1: Formulating PESP: Encapsulating Purified Compound in Submicron Particles:
The process for formulating Polymer Encapsulated Submicron Particles (PESP) has been detailed in Indian patent file no: 544591. Briefly, Polyvinyl alcohol (PVA) was utilized as the primary component. PVA powder (Loba-Chemie) with a molecular weight of 115,000 and a polymerization degree below 2000 was dispersed in distilled water at 70°C. The mixture was stirred at 650 rpm for 1.5 hours to obtain a 5% clear, homogeneous aqueous solution. The purified compound, bis(isothiocyanato methyl)benzene, was extracted from Moringa oleifera leaf extract [8], serving as the drug for enhancing bioavailability and retention in targeted tissues.
The formulation employed a modified binary non-solvent conservation method, using the Flory-Huggins Interaction parameter to assess drug-polymer compatibility. The PVA solution was dispersed into the drug solution in predetermined volumetric ratios (Figure 1).
These formulations were tested on HeLa cell lines to determine the optimal ratio, which was found to be 7:3 (v/v) for the purified compound to polymer solution. Maleic acid (10% by weight) was added, with the mixture heated to 120°C to form a cross-linked polymer.
Chloroform and acetone were chosen as non-solvents based on their interaction parameters and hydrogen bonding capabilities. Adding the drug-loaded polymeric solution to chloroform initiated the formation of fine particles. Acetone, due to its dual miscibility with alcohol and strong non-solvent properties, further compacted the polymeric structure, minimizing particle size. The resultant PESP was filtered through a 0.2µm membrane and lyophilized under reduced pressure for four hours.

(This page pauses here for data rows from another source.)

/-- The record and event of a fault that no instruction takes. -/
def orphanRecord (s : State) (p b i : Nat) (rakeIdx : Nat) (r : Rake) (arrived waitedFor : Word) : State :=
  let pc := r.pc ((lanesOf waitedFor).headD 0)
  let k := (s.bed p b).kernel
  let s1 := s.updBed p b (fun d => d.record fOrphan rakeIdx i pc waitedFor arrived 0)
  blockAbort (s1.raise { code := evBedFault, cls := 0, die := dieOfPan p, part := 1, partIndex := b, action := 3,
                         detail := fOrphan + k * 65536, detail2 := i }) p b i

/-- A barrier wait that is orphaned: the record names the lowest rake with a live thread not arrived. -/
def orphanBarrier (s : State) (p b : Nat) (x : Block) : State :=
  let out (r : Rake) : Word := maskOf (fun l => (r.thread l).live && decide (r.thread l ≠ .atBarrier))
  let at_ (r : Rake) : Word := maskOf (fun l => decide (r.thread l = .atBarrier))
  let idx := (findIdxD (fun k => decide (out (s.rake p b k) ≠ 0)) x.slots 0).getD 0
  let r := s.rake p b (x.slots.getD idx 0)
  orphanRecord s p b x.index idx r (at_ r) (out r)

/-- The first arrival of the earliest wait at a SYNC.RAKE of a rake. -/
def Rake.earliestSync (r : Rake) : Option Nat :=
  laneList.foldl (fun (m : Option Nat) l =>
    match tget none r.syncFrom l, m with
    | some t, some k => some (min t k)
    | some t, none => some t
    | none, k => k) none

/-- The wait at a SYNC.RAKE of a rake that began first is orphaned: the record names the threads of its mask that have not arrived. -/
def orphanSync (s : State) (p b : Nat) (x : Block) (idx : Nat) : State :=
  let r := s.rake p b (x.slots.getD idx 0)
  match laneList.find? (fun l => decide (tget none r.syncFrom l ≠ none) && decide (tget none r.syncFrom l = r.earliestSync)) with
  | none => s
  | some k =>
    match r.thread k with
    | .atSync m =>
      let arrived := maskOf (fun l => decide (r.thread l = .atSync m) && decide (r.pc l = r.pc k))
      orphanRecord s p b x.index idx r arrived (r.live &&& m &&& ~~~arrived)
    | _ => s

/-- A wait that began at t, and where: none the barrier, some k the SYNC.RAKE of rake k; the earlier of two. -/
def earlierWait (x y : Option (Nat × Option Nat)) : Option (Nat × Option Nat) :=
  match x, y with
  | some a, some b => if b.1 < a.1 then some b else some a
  | some a, none => some a
  | none, y => y

/-- The wait of a block that began first, whose deadline comes first (R135). -/
def firstWait (s : State) (p b : Nat) (x : Block) : Option (Nat × Option Nat) :=
  ((List.range x.slots.length).zip x.slots).foldl (fun w e =>
    earlierWait w ((s.rake p b e.2).earliestSync.map (fun t => (t, some e.1))))
    (x.waitFrom.map (fun t => (t, none)))

/-- BARRIER_ORPHAN: a wait of the block has reached its deadline, and the block is aborted. -/
def execBarrierOrphan (pan bed index : Nat) (s : State) : Host.Outcome State Fault Refusal :=
  let d := s.bed pan bed
  match d.block? index with
  | none => go s
  | some x =>
    match firstWait s pan bed x with
    | none => go s
    | some (t, at_) =>
      if d.run ≠ 1 ∨ !orphanDue s ((d.cur.map Kernel.watchdog).getD 0) (some t) then go s
      else
        match at_ with
        | none => go (orphanBarrier s pan bed x)
        | some idx => go (orphanSync s pan bed x idx)

end Sys2Proof.Machine
end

2: Morphology and Physio-chemical characterization of PESP through SEM, TEM, FTIR and UV-Vis spectroscopic analysis:
High-resolution field emission Scanning Electron Microscopy (S-4800, HI-9155-0005) and Transmission Electron Microscopy (JEOL JEM 2100 HR) were used for the morphological observation of the delivery system. The newly formed PESP was dispersed in double-distilled water, with drops of the dispersion air-dried on a glass slide and carbon coated copper grid. The Micro-photographs provided detailed morphological observations of PESP [9]. Additionally, FTIR spectroscopy was conducted to analyze the chemical composition of the PESP, with observations across wavelengths ranging from 4500 cm⁻¹ to 500 cm⁻¹.
3: Evaluating Drug Loading Efficiency and Release:
The effect of pH on the newly formed PESP was evaluated in buffer solutions at acidic, alkaline, and neutral pH levels. The drug-loaded PESP was incubated at 37°C to simulate human body conditions. Methanol was added to prevent polymer dissolution. Samples were centrifuged, collected at specific intervals, and analyzed using UV-spectroscopy [10,11]. The concentration of the purified compound (PC) released from the PESP was determined using a standard calibration curve with isothiocyanate methyl benzene. This pH-dependent release study quantified the PC loading efficiency using the following formula [12].
4: Cancer cell culture
Authenticated MCF-7 (epithelial breast cancer), MDA-MB-231 (mesenchymal breast cancer), and MC3T3-E1 (non-cancerous osteoblast) cell lines were purchased from NCCS Pune, India. MCF-7 and MDA-MB-231 were used to evaluate anti-metastatic activity, with MC3T3-E1 serving as a control in the soft agar assay. The cells were cultured per standard protocols, with the growth medium supplemented with 10% FBS and 2% L-Glutamine-Penicillin-Streptomycin, maintained at 37°C in a humidified CO2 incubator [8].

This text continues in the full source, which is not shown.